— What needs to be done —
Beneath this task are records; print exactly the stretch of them from the line with "tb := s.ses.tb.map" through the line with "let old := l.filter", both ends included.

Saved entries
• • • • • • •
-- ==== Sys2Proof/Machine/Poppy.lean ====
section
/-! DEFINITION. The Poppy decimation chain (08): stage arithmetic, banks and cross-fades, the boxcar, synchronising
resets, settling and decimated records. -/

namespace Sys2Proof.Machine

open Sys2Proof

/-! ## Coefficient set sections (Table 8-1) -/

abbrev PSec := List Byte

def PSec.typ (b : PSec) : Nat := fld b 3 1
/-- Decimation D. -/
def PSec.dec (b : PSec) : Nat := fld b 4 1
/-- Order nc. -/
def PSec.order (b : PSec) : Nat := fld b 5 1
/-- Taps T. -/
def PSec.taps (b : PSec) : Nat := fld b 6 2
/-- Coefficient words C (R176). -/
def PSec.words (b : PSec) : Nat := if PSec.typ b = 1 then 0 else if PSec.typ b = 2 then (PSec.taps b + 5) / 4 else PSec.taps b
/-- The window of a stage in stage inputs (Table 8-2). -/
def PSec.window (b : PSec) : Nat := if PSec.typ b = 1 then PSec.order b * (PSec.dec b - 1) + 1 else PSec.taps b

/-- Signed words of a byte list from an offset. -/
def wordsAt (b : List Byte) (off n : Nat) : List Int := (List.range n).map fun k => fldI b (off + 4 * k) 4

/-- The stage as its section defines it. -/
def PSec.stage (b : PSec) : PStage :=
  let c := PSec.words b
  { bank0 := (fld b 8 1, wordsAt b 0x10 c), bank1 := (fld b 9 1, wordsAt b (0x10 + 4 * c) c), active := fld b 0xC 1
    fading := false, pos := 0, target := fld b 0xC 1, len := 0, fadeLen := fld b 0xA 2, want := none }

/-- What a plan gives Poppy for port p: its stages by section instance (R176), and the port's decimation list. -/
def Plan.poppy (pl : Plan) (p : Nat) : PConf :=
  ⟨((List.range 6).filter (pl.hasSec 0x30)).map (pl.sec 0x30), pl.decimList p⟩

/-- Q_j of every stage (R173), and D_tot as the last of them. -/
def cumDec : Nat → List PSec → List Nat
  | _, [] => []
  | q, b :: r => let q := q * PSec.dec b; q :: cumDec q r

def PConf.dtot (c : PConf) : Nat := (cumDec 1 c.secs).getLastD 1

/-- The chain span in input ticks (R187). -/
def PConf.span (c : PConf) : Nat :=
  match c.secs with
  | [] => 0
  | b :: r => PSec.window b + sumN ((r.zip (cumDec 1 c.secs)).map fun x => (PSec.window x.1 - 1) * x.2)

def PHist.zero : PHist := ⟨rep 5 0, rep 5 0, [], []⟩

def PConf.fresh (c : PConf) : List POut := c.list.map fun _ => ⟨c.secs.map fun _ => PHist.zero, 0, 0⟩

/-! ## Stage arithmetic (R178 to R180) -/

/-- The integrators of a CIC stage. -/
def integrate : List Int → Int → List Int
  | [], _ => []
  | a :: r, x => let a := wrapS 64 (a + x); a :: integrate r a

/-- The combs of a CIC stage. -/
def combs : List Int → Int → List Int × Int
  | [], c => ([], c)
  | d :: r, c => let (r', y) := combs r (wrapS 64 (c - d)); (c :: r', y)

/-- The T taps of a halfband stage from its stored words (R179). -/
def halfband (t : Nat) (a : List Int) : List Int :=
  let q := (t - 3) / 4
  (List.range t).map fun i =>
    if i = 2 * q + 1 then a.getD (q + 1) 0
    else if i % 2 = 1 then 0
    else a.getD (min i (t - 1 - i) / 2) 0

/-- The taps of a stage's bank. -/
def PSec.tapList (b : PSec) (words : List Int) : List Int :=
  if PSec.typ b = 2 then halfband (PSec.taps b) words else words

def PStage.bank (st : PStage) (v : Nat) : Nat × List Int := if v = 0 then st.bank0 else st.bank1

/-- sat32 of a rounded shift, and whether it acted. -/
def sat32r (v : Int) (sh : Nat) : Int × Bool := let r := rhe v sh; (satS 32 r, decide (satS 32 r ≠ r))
• • • • • • •
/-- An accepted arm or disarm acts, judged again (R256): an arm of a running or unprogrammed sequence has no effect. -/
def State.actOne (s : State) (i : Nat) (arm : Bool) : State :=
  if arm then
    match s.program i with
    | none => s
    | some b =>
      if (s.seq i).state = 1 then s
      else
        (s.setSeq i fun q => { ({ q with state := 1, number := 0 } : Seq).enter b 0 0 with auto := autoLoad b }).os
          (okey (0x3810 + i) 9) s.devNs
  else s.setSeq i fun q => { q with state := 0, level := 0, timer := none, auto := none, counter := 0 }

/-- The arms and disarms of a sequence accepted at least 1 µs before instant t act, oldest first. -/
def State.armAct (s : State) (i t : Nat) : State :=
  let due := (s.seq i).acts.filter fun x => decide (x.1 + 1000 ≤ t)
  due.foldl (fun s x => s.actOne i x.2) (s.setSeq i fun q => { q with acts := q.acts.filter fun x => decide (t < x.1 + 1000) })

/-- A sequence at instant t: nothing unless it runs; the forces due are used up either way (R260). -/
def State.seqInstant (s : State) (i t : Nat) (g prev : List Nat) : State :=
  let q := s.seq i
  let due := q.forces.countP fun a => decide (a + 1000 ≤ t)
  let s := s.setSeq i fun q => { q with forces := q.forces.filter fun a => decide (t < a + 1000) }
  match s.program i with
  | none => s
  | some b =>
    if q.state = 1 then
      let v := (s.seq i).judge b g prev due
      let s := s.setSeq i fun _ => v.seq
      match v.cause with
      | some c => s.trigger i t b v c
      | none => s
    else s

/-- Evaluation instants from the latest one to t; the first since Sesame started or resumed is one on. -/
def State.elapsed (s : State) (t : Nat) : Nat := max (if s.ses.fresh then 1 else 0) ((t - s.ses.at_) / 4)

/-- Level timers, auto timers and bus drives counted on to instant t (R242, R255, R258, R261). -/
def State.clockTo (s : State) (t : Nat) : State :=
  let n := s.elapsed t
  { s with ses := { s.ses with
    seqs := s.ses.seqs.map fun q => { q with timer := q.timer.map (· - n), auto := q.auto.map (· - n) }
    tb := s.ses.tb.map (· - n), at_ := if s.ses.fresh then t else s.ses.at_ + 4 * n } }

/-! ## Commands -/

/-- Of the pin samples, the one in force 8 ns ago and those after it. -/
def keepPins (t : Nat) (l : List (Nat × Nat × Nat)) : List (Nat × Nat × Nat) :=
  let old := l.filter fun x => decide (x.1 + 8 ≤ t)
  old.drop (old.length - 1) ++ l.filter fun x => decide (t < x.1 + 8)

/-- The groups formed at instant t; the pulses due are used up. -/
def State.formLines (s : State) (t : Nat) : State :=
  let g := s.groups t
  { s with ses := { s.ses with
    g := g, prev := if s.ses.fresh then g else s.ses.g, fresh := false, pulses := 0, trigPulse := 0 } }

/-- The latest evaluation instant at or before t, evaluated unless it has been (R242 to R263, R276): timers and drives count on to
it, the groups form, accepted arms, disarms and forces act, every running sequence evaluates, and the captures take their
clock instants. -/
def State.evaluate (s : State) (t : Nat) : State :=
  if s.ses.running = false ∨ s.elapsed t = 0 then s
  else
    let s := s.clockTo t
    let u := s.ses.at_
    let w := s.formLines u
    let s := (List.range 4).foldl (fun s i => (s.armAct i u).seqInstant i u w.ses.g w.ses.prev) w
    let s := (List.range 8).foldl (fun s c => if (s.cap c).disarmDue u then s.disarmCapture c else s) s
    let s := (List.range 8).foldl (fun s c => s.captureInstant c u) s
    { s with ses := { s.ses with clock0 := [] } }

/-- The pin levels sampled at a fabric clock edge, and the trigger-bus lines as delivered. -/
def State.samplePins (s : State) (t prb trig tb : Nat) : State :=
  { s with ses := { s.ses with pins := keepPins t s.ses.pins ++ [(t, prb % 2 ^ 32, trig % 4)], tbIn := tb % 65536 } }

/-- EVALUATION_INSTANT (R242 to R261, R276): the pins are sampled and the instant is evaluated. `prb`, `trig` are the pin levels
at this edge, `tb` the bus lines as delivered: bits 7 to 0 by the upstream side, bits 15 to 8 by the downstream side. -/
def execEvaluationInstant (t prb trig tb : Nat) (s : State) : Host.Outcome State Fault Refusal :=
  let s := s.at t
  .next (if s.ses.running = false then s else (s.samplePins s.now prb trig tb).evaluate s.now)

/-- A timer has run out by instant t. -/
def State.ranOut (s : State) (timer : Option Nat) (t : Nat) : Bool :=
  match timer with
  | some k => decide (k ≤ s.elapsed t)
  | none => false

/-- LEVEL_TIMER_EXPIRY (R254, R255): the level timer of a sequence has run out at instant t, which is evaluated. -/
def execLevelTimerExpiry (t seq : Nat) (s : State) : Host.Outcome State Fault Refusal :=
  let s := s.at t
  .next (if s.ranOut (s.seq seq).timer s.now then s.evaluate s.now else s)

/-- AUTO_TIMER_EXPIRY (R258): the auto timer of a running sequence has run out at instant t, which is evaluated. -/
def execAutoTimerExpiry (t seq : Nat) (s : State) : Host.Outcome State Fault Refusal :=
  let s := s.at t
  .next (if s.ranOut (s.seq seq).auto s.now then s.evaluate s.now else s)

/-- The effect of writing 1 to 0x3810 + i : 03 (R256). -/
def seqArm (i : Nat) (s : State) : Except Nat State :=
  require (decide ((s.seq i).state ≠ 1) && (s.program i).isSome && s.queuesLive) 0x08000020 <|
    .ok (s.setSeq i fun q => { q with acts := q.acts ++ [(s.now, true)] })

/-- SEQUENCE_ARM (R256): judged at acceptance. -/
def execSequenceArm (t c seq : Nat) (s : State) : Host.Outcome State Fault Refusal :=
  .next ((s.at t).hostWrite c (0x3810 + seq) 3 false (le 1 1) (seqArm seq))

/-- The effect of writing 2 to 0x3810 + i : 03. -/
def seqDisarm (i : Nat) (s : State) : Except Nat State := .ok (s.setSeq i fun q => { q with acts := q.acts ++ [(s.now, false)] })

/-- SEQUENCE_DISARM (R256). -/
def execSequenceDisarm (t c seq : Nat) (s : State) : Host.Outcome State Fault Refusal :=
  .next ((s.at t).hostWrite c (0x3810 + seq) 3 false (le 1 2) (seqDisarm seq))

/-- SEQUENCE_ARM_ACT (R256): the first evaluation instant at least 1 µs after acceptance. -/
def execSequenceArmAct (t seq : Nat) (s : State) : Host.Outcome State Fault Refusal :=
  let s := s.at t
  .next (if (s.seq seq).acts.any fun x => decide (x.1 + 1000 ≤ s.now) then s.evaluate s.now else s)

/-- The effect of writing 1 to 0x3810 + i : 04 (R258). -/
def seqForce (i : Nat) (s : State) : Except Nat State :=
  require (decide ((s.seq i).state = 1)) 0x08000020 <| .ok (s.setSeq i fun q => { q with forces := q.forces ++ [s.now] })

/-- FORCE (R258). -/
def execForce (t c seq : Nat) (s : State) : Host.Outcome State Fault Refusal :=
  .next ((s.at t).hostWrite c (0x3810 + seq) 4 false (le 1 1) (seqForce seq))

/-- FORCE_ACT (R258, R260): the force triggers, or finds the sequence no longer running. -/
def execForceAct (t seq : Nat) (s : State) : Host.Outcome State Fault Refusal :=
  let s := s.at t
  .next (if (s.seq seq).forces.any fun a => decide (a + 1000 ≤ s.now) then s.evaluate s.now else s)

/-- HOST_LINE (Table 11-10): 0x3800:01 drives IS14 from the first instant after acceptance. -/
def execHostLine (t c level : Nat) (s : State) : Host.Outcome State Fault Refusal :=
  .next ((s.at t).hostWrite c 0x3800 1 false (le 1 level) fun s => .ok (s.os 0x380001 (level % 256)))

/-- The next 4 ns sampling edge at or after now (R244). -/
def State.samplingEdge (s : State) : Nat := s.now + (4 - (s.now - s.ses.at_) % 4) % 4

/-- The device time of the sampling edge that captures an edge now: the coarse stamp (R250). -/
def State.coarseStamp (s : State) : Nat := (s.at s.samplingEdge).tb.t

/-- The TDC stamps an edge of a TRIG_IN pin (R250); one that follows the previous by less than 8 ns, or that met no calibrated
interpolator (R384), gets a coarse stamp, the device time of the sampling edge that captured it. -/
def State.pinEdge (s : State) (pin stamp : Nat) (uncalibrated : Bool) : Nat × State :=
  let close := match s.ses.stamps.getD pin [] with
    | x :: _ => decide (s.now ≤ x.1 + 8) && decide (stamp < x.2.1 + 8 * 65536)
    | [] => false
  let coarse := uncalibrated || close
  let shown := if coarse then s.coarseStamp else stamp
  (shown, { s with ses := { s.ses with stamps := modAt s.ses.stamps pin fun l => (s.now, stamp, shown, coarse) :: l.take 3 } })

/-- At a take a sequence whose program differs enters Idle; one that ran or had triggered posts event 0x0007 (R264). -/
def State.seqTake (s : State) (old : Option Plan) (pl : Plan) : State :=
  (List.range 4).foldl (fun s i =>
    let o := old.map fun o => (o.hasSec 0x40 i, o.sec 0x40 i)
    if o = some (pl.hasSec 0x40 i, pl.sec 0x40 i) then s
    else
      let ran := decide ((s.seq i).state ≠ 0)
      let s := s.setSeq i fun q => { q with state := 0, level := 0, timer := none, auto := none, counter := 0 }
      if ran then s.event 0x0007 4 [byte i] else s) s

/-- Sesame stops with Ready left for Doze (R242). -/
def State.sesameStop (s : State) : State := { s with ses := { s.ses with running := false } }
• • • • • • •
— Exercise output —
    tb := s.ses.tb.map (· - n), at_ := if s.ses.fresh then t else s.ses.at_ + 4 * n } }

/-! ## Commands -/

/-- Of the pin samples, the one in force 8 ns ago and those after it. -/
def keepPins (t : Nat) (l : List (Nat × Nat × Nat)) : List (Nat × Nat × Nat) :=
  let old := l.filter fun x => decide (x.1 + 8 ≤ t)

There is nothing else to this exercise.